Last week I was feeling really panicky and frightened, but this week I’m much calmer. Being worried and frightened was part of the preparation I think, something I just had to go through. I’m better prepared at work now, I'm a bit ahead, so can move my focus onto myself without guilt.
My brother sent me a lovely supportive email (eventually). Given that he took 10 days to get back to me, I am not sure he’s not one to call on in an emergency but it makes so much difference knowing he's there. A. is being supportive, listening and asking questions, which is also a big comfort, knowing he’s on board.
I am going to see my parents this weekend. I wonder whether it will be the last time this year, if I can't face the drive (they are 2 and half hours away) once I’m on the medication.
The pace is picking up now. 2 weeks to the start line.
Friday 1 February 2013
4. 1 February 2013 - A month to go until I start the treatment
I have too much time to think about starting, and it is building my fear of the treatment. It's kind of like hanging about at the top of a cliff looking down, but not launching your glider. Vertigo.
I am worried that I don't have enough support.
It was Grandma's birthday last weekend, and mine last week, and we met for our annual joint birthday get together. I was awake at 3 in the morning, unable to sleep, and distressed, scared. I realised it was because I had been looking forward to seeing my brothers, Aunt and Uncle, Mum and Dad, to recharge my courage from their support; but when it came to it I didn't mention starting the treatment. I looked around the dinner table, at everyone talking superficial pleasantnesses and thought, this is what this weekend is for, not for getting attention and support for me.

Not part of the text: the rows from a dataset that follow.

-- ==== Sys2Proof/Safety.lean ====
section
/-! DEFINITION. The terms in which the statements are written: when an instruction issues, what a step leaves alone, and
the results of the register instructions as spec chapter 13 tabulates them. -/

namespace Sys2Proof.Safety

open Sys2Proof Sys2Proof.Machine

/-! ## Issue -/

/-- Every register that an instruction names lies in the allocation, every source can be read, and no destination has a
write pending (R223 to R225). -/
structure Ready (s : State) (m : Demand) : Prop where
  named : ∀ r ∈ m.names, r < s.me.task.nregs
  reads : ∀ r ∈ m.reads, (s.view s.me r).val?.isSome
  dests : ∀ r ∈ m.dests, (s.me.cell r).pend = false

/-- One source in g[a]. -/
abbrev readsA (a : Reg) (sync : Bool) : Demand := ⟨some (a.toNat, sync), none, none, [], []⟩

/-- A plain read of g[d]. -/
abbrev readsD (d : Reg) : Demand := ⟨none, none, some d.toNat, [], []⟩

/-- No source and a run of n destinations. -/
abbrev writesRun (d : Reg) (n : Nat) : Demand := ⟨none, none, none, [], regRun d.toNat n⟩

/-! ## What a step leaves alone -/

/-- From s to t only the issuing slot may have changed. -/
structure OnlySlot (s t : State) : Prop where
  part : t.part = s.part
  sched : t.sched = s.sched
  mem : t.mem = s.mem
  arrays : t.arrays = s.arrays
  work : t.work = s.work
  agents : t.agents = s.agents
  fabric : t.fabric = s.fabric
  host : t.host = s.host
  churn : t.churn = s.churn
  mgmt : t.mgmt = s.mgmt
  cores : ∀ k, k ≠ s.here → t.coreAt k = s.coreAt k
  own : { t.coreAt s.here with slots := [] } = { s.coreAt s.here with slots := [] }
  slots : ∀ n, n ≠ s.sched.cur.slot → (t.coreAt s.here).slotAt n = (s.coreAt s.here).slotAt n

/-- A slot keeps everything but its general registers and where control stands: pointers, trap registers, level, task,
counts, tokens and what it waits for. -/
def KeepsSlot (a b : Slot) : Prop :=
  b = { a with st := b.st, pc := b.pc, fell := b.fell, entry := b.entry, quietBad := b.quietBad, lines := b.lines,
               regs := b.regs, latches := b.latches, expired := b.expired, late := b.late }

/-- The cell of a register once the synchronising reads of a demand are made: an ordinary register so read is empty
(R225). -/
def cellAfter (s : State) (m : Demand) (r : Nat) : RegCell := (s.taken m).cell r

/-- An instruction issued and wrote one result, plain or transient, or none where d is g0 (R221, R223, R225, R226), and
did nothing else but go on at an address. -/
structure WroteAt (s t : State) (m : Demand) (d : Nat) (tr : Bool) (v : Word) (target : Word) : Prop where
  only : OnlySlot s t
  keeps : KeepsSlot s.me t.me
  pc : t.me.pc = target
  plain : d ≠ 0 → tr = false → t.me.cell d = ⟨v, true, false⟩ ∧ t.me.latch? d = none ∧ t.me.expired.getLsbD d = false
  latch : d ≠ 0 → tr = true → t.me.latch? d = some ⟨d, v, s.now⟩ ∧ t.me.expired.getLsbD d = false
  kept : ∀ r, r ≠ d ∨ d = 0 ∨ tr = true → t.me.cell r = cellAfter s m r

I get cross when I'm with the aunts and uncles, that we aren't closer, that our relationship isn't realer. They do know I have Hep C, and they are aware I did the treatment before. Mum doesn't want me to talk about it though. I think because it takes her back to the time when I got it, all that unpleasant craziness. And my main loyalty is for Mum, so if she doesn't want it mentioned, I let it go. I don't know if it's the right thing to do though.
Anyway. At 3 in the morning, I was really upset, crying on the bathroom floor with my need to be able to be myself, and be accepted by my family. I realised it was unrealistic, and that they were there to have a nice time, not to look after me. But I decided that I was going to look after me, and came back home to A. That was not a 'done thing to do', but I did it, I left early. I wonder if there will be any fallout.
My Aunt texted to say she wants to come and visit. I don't want to tell her about the treatment now, because it will only make her doubly determined to visit, to look after me. But she's a stressful visitor, nothing is right for her, and things have to be her way. (Mum says I'm just like her, only when she's cross with me.) So I've not responded to my Aunt's text, and that's not polite, but I just don't know what to say.
I've emailed both my brothers this week telling them I'm starting the treatment, and heard nothing back from either of them. I asked G to be back up support, just in case, as he's physically closest. Email silence. I'm feeling sorry for myself now writing this!
My dear friend J has sworn she's there for me any time, but that's just silly. She lives on the other side of the country, has two children under 3 and a teenager to take care of, and a stroppy husband.
A will be looking after me. So long as he doesn't start drinking again. A is addicted to alcohol. He's been sober for nearly a year now. When he drinks he makes Mr Hyde look reasonable and caring. But at he moment he's dear Dr Jekyll, and wants to stay that way.
Last Friday I spent all morning reading the posts on the Boceprevir thread, in the HCV support forum http://hcvsupport.org/forum/index.php?topic=2472.0. That was what got me really scared. Tales of cracked tongues from all mucous membranes turning sahara like, anaemia, depression, exhaustion. I don't want to do it!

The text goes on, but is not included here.